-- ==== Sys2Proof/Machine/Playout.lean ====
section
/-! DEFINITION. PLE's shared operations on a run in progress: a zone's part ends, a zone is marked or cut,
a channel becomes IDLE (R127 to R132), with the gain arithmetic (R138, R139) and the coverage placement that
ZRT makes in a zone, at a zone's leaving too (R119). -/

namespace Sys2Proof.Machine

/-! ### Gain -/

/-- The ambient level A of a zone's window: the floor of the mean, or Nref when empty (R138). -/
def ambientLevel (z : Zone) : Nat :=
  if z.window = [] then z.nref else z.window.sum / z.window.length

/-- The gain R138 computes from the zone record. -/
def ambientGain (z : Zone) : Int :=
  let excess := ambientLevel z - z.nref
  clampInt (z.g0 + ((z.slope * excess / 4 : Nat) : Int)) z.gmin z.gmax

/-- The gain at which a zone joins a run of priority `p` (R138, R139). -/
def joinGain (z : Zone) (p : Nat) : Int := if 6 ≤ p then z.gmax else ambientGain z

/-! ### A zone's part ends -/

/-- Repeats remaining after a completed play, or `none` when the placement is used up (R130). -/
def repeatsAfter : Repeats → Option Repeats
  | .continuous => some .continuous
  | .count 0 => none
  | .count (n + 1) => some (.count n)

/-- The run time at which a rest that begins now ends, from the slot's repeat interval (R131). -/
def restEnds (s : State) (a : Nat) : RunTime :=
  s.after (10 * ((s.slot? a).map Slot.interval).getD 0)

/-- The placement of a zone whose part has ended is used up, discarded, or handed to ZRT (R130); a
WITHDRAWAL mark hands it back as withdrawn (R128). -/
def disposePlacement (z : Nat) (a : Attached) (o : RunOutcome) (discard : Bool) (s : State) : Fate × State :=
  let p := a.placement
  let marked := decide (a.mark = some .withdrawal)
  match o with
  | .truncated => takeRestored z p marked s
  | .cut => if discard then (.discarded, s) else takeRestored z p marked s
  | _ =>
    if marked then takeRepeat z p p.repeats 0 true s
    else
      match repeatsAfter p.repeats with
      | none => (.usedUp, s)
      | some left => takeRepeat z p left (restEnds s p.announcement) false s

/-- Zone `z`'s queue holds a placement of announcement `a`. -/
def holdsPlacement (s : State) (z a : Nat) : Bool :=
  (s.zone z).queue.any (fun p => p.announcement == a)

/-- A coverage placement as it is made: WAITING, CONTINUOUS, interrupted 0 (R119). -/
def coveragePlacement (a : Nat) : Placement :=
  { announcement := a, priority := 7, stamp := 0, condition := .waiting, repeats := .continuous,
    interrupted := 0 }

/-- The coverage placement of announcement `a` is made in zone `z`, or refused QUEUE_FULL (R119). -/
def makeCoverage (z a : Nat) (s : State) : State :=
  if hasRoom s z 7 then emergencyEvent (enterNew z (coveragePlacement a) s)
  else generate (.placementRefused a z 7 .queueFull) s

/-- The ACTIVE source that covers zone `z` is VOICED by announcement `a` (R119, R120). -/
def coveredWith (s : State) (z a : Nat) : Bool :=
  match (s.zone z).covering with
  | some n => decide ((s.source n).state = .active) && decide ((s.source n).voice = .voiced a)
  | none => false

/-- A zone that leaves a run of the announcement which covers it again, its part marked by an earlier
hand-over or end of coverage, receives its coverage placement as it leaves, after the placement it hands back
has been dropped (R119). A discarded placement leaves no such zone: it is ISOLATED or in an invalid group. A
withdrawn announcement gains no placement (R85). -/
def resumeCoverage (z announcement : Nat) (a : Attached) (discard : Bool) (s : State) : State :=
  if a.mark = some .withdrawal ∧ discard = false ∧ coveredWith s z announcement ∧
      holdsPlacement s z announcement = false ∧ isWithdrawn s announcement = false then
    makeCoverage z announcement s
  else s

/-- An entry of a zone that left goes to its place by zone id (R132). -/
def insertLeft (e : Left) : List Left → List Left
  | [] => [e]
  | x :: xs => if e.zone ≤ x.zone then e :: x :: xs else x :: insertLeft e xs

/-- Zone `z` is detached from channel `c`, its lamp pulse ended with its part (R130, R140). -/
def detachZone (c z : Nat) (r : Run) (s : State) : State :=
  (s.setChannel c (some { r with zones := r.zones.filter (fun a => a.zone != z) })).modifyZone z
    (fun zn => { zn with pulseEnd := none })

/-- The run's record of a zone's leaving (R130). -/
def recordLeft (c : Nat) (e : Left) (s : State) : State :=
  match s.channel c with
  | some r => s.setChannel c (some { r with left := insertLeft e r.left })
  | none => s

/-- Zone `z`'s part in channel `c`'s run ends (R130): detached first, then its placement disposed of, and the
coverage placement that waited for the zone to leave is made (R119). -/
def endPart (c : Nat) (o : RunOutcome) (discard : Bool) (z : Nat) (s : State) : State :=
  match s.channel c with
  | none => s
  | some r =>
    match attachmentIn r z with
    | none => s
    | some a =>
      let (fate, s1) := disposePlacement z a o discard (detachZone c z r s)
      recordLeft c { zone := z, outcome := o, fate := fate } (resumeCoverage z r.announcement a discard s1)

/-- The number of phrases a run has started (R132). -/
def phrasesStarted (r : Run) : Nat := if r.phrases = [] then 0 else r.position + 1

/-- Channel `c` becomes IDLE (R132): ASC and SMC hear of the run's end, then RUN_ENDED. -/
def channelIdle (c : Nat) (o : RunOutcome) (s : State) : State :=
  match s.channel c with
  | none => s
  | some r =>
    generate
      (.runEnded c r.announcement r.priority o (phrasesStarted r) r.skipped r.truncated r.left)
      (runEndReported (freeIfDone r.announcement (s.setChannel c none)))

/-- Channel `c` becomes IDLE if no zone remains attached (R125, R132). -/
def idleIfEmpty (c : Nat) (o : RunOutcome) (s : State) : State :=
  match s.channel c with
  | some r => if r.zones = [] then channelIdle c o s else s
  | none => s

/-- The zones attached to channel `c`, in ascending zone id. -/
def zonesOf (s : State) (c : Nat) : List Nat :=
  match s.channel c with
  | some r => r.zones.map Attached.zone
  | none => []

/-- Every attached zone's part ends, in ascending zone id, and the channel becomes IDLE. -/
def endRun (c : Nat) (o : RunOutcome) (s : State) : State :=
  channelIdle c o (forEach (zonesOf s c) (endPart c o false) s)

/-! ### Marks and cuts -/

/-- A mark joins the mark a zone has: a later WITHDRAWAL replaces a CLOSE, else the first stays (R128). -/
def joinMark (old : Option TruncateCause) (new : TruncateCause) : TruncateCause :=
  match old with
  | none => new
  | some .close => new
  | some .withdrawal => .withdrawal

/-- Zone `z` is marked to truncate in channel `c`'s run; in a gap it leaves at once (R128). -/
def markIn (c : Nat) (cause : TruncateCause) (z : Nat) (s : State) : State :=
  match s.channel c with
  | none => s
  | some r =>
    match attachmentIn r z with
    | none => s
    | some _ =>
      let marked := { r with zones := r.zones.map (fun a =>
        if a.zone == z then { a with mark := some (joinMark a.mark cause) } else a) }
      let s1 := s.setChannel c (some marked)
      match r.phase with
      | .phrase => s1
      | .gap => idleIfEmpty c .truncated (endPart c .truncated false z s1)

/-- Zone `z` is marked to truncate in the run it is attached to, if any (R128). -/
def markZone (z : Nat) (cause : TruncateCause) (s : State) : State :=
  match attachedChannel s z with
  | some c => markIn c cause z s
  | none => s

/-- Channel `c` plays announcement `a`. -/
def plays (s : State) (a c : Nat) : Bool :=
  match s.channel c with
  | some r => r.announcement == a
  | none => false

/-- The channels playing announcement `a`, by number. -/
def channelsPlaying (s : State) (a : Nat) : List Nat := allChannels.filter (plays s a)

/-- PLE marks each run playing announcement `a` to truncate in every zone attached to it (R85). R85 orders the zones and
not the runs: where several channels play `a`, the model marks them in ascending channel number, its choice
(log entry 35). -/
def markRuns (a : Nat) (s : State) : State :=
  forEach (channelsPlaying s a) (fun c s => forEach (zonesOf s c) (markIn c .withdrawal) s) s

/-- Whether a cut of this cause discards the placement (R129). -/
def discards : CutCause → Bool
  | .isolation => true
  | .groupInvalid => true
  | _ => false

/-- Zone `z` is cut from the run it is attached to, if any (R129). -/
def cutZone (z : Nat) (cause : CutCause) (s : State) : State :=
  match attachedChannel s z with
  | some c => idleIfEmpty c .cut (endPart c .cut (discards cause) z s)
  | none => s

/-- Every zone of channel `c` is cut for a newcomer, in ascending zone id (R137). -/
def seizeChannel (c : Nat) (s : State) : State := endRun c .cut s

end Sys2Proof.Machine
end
▬▬▬▬▬▬
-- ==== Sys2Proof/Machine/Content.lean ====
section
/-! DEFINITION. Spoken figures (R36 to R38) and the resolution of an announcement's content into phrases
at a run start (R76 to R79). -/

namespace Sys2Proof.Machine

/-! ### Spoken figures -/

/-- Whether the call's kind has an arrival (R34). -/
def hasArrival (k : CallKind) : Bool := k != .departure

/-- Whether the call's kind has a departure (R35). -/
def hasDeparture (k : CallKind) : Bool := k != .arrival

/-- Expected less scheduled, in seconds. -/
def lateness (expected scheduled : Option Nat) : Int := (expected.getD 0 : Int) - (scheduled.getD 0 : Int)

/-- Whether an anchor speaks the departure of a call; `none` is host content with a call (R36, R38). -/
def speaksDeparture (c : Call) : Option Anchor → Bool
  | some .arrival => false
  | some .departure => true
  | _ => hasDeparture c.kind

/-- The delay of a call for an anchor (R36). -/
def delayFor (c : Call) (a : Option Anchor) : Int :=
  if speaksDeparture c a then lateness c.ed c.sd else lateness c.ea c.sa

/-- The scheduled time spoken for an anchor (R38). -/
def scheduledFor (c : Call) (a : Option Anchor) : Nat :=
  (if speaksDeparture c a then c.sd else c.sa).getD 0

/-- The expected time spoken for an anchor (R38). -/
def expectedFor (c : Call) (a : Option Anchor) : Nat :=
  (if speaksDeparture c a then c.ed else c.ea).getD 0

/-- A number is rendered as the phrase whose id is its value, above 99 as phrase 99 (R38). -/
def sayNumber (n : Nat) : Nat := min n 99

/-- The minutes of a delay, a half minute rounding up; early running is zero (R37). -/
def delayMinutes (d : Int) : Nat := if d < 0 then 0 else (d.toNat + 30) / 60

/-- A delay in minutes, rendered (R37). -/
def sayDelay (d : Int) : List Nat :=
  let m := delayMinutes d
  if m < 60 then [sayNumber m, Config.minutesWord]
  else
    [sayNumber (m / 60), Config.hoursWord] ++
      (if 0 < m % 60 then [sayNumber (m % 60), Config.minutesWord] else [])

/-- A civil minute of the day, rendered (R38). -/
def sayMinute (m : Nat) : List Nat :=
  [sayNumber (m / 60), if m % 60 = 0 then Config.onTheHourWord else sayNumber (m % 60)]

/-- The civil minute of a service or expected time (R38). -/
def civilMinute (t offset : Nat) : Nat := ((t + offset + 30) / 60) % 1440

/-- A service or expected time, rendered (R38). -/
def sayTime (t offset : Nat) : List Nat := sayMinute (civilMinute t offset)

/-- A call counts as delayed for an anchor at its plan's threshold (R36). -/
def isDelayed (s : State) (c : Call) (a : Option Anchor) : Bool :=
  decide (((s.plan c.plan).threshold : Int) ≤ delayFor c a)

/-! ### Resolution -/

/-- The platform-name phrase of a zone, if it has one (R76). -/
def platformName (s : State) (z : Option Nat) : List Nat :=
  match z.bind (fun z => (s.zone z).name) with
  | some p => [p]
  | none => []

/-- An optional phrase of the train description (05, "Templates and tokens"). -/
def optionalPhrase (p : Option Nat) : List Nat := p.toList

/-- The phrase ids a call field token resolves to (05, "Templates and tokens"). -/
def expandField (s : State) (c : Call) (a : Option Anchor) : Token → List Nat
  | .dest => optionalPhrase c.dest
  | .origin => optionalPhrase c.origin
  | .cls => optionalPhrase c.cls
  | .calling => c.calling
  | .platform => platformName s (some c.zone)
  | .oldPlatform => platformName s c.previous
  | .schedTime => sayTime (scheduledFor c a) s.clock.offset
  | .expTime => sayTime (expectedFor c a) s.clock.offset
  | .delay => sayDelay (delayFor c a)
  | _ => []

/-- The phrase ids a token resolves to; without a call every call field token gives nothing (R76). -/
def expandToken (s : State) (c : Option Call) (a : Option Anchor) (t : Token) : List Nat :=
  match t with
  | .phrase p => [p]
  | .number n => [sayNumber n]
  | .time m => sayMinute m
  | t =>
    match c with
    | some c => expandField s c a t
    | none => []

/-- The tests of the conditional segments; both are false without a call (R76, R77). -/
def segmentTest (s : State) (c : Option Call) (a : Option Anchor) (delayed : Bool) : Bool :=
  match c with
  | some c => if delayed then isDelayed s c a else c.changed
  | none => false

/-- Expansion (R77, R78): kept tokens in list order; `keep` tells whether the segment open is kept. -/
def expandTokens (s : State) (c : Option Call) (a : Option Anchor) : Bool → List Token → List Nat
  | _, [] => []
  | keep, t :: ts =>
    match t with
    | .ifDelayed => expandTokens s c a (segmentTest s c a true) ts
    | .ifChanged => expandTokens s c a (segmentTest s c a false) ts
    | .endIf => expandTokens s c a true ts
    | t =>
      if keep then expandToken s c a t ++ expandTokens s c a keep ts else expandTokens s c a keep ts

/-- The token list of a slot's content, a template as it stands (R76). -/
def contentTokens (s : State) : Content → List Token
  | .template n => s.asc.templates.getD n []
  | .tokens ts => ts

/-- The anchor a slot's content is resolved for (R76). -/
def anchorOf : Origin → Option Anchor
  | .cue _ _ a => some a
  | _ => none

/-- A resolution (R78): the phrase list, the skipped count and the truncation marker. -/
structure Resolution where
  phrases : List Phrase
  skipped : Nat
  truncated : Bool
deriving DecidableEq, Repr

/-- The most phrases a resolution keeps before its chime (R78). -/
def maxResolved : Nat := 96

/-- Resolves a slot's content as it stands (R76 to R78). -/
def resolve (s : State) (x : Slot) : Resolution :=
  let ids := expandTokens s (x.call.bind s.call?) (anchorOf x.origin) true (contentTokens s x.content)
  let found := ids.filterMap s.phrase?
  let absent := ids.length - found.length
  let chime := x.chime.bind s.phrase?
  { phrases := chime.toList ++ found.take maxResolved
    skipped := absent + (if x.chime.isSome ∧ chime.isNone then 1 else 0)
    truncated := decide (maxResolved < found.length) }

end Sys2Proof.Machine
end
▬▬▬▬▬▬
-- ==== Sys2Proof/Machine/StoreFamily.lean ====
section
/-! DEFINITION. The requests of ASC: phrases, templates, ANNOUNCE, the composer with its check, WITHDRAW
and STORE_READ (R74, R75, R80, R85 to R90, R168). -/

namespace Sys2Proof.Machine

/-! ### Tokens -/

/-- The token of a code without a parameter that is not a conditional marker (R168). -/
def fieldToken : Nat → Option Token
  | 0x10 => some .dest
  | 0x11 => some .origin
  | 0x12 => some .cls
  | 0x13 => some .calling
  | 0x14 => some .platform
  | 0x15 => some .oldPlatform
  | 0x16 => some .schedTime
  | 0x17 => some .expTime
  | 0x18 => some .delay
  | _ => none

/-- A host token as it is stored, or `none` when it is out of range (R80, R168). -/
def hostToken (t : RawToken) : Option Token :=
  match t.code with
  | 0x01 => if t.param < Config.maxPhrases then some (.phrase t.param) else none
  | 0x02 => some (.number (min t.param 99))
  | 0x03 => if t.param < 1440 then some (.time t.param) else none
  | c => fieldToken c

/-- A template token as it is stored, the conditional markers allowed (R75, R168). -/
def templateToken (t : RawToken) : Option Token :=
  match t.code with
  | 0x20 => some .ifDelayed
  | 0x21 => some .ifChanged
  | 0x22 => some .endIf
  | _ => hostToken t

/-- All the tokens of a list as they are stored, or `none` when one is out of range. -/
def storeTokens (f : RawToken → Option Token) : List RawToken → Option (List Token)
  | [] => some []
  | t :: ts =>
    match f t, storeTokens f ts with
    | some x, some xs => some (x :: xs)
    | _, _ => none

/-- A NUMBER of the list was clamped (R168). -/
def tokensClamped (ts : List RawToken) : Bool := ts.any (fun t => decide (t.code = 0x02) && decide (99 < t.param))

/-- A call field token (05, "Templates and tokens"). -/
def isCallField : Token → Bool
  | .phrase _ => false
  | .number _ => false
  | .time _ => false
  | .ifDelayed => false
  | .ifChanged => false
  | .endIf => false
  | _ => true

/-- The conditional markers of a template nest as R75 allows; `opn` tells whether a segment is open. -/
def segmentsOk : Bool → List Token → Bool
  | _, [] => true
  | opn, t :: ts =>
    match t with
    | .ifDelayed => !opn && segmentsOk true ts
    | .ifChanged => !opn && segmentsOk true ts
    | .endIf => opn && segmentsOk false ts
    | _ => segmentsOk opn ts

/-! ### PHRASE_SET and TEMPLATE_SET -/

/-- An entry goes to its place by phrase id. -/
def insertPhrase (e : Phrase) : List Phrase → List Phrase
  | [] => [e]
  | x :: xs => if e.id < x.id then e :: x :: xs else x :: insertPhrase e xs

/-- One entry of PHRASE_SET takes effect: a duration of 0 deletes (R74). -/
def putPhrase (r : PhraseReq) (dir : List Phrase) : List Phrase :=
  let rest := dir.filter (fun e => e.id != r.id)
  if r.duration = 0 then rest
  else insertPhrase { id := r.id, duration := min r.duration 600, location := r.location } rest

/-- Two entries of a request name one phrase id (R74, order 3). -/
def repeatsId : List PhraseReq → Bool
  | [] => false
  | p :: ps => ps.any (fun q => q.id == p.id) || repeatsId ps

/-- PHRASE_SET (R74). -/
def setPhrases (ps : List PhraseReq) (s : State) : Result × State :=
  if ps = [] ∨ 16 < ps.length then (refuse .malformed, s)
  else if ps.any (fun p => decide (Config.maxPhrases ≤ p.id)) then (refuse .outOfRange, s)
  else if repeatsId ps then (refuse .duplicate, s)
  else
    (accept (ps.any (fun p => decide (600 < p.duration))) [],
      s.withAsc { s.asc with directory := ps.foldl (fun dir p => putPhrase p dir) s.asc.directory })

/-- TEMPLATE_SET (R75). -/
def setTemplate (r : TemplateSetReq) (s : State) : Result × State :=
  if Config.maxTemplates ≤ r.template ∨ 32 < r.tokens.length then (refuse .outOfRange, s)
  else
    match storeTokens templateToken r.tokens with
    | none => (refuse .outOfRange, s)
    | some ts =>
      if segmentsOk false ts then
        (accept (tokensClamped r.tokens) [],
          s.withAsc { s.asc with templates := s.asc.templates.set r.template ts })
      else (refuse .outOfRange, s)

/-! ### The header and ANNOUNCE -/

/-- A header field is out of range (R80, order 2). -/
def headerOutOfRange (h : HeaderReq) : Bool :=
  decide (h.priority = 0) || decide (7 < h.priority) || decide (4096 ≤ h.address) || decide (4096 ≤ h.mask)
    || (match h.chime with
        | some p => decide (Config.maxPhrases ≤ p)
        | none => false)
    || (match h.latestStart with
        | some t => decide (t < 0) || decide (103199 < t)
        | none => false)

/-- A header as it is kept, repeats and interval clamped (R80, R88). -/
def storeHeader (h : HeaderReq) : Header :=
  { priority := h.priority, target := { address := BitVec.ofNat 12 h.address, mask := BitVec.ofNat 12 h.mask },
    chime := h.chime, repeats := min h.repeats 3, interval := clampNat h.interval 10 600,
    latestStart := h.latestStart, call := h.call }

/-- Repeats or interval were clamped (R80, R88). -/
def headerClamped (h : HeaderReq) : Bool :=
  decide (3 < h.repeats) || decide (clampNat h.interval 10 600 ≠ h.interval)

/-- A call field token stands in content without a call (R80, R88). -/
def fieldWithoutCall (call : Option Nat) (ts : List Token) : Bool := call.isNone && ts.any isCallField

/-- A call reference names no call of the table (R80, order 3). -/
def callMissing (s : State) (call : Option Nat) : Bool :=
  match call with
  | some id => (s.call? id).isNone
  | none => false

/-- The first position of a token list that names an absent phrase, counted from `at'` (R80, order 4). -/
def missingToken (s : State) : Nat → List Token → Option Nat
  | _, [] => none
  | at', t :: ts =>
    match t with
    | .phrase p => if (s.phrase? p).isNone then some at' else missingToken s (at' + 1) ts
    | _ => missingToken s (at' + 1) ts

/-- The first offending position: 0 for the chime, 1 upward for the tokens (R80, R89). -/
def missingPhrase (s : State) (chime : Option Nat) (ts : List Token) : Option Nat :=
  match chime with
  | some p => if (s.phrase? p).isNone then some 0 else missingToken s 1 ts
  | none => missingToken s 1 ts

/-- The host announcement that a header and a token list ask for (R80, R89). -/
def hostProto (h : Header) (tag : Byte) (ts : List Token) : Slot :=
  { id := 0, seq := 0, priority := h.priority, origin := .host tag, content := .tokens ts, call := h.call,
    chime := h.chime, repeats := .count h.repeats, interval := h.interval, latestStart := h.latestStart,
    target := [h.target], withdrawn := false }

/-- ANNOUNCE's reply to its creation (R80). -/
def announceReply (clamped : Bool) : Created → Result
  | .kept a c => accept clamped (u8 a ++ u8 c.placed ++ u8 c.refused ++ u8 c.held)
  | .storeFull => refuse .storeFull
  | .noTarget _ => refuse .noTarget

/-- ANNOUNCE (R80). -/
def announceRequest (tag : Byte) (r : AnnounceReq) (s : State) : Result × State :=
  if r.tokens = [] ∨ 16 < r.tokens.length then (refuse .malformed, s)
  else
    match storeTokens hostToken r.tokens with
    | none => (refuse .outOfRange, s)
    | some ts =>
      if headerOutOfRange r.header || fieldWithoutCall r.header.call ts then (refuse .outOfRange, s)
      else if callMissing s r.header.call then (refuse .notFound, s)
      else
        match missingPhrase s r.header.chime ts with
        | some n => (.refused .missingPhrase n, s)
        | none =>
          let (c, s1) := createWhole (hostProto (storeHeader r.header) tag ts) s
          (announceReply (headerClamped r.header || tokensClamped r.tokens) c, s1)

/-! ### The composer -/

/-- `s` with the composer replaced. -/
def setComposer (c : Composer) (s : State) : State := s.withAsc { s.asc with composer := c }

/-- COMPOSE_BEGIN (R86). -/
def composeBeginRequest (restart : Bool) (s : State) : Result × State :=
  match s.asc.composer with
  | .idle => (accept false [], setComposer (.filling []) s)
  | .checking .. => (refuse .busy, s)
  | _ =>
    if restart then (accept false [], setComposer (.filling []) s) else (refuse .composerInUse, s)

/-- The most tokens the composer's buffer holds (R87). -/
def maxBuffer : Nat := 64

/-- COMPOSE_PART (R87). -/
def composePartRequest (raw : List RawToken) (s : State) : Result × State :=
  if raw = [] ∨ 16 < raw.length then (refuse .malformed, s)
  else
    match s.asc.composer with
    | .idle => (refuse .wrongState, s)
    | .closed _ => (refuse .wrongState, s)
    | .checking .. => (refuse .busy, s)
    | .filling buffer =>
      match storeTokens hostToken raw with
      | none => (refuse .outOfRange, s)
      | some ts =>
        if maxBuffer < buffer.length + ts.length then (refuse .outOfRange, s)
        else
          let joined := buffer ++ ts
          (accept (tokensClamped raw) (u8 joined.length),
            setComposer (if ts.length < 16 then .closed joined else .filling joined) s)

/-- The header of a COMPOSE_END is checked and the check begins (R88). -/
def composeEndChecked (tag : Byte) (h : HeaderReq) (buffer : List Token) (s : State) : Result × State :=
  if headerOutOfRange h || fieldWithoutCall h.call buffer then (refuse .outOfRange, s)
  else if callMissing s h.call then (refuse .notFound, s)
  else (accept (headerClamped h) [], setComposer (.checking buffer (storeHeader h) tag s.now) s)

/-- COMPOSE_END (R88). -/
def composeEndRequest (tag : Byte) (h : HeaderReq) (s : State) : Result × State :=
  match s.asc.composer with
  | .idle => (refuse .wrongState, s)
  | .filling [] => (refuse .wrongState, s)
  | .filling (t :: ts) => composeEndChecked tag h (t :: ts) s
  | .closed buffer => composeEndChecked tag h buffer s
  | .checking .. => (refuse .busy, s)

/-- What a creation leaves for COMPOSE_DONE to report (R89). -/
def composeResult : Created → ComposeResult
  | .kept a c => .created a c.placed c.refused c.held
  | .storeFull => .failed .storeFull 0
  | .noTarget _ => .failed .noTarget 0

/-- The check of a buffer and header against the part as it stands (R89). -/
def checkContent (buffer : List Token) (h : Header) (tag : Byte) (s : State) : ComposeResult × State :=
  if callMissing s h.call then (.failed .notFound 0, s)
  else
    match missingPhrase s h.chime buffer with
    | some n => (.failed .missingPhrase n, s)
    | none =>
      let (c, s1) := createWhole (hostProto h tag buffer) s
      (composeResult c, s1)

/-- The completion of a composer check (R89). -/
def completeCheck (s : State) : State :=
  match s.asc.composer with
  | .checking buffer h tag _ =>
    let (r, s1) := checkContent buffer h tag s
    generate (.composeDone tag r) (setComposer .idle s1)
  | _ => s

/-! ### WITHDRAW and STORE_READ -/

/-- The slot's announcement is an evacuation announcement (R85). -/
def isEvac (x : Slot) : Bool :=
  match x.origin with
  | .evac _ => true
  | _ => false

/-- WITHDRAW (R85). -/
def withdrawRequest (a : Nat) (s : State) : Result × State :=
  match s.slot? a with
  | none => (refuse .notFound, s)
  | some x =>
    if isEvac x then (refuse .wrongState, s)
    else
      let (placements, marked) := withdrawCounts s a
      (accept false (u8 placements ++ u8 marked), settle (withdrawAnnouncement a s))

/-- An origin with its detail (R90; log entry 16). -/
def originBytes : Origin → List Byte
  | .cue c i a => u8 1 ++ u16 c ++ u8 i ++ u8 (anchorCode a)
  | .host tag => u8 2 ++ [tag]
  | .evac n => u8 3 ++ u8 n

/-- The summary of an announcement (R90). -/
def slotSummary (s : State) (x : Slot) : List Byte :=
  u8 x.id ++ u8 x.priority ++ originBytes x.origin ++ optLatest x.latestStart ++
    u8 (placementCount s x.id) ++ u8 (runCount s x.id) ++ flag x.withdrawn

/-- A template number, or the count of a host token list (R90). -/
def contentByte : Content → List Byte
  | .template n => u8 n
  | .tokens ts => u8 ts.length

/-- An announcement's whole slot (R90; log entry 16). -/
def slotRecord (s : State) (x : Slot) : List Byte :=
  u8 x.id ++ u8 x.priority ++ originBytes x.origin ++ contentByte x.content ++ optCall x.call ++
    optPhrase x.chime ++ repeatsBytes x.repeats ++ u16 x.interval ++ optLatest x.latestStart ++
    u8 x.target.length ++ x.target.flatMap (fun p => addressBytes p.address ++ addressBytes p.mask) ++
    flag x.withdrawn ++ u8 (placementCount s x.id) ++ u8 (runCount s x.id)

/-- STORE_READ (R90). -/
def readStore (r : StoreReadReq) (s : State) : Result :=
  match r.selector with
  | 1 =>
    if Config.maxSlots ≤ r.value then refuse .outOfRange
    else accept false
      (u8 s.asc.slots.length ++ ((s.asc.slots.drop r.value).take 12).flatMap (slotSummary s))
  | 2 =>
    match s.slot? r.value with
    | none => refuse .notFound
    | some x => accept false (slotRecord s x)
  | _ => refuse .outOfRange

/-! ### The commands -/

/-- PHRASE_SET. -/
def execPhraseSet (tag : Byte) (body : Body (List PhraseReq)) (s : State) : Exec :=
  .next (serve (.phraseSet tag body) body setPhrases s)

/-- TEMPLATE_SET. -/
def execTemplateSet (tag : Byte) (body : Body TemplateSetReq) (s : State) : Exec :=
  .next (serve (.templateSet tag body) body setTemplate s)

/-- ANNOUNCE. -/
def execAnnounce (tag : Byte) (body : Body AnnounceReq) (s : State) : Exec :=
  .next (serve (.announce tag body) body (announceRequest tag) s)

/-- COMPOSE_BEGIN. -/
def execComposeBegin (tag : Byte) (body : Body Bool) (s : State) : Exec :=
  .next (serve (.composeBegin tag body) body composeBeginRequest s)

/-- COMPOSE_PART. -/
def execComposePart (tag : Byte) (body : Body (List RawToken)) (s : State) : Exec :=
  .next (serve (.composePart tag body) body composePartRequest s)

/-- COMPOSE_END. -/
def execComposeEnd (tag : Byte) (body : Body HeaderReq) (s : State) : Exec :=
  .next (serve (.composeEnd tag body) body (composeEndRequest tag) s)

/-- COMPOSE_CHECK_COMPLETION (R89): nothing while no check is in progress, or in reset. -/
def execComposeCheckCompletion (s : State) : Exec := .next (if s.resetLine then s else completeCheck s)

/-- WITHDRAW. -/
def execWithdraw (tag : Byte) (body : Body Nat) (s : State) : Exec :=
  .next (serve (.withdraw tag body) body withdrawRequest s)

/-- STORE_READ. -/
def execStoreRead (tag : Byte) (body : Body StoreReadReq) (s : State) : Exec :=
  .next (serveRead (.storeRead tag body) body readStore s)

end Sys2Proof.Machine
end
▬▬▬▬▬▬
* INSTRUCTIONS TO FOLLOW:
Will you return exactly the lines above from the one with "def contentTokens (s" down to the one with "let found := ids.filterMap s.phrase?", counting both as part of the range?

* ANSWER SPACE:
def contentTokens (s : State) : Content → List Token
  | .template n => s.asc.templates.getD n []
  | .tokens ts => ts

/-- The anchor a slot's content is resolved for (R76). -/
def anchorOf : Origin → Option Anchor
  | .cue _ _ a => some a
  | _ => none

/-- A resolution (R78): the phrase list, the skipped count and the truncation marker. -/
structure Resolution where
  phrases : List Phrase
  skipped : Nat
  truncated : Bool
deriving DecidableEq, Repr

/-- The most phrases a resolution keeps before its chime (R78). -/
def maxResolved : Nat := 96

/-- Resolves a slot's content as it stands (R76 to R78). -/
def resolve (s : State) (x : Slot) : Resolution :=
  let ids := expandTokens s (x.call.bind s.call?) (anchorOf x.origin) true (contentTokens s x.content)
  let found := ids.filterMap s.phrase?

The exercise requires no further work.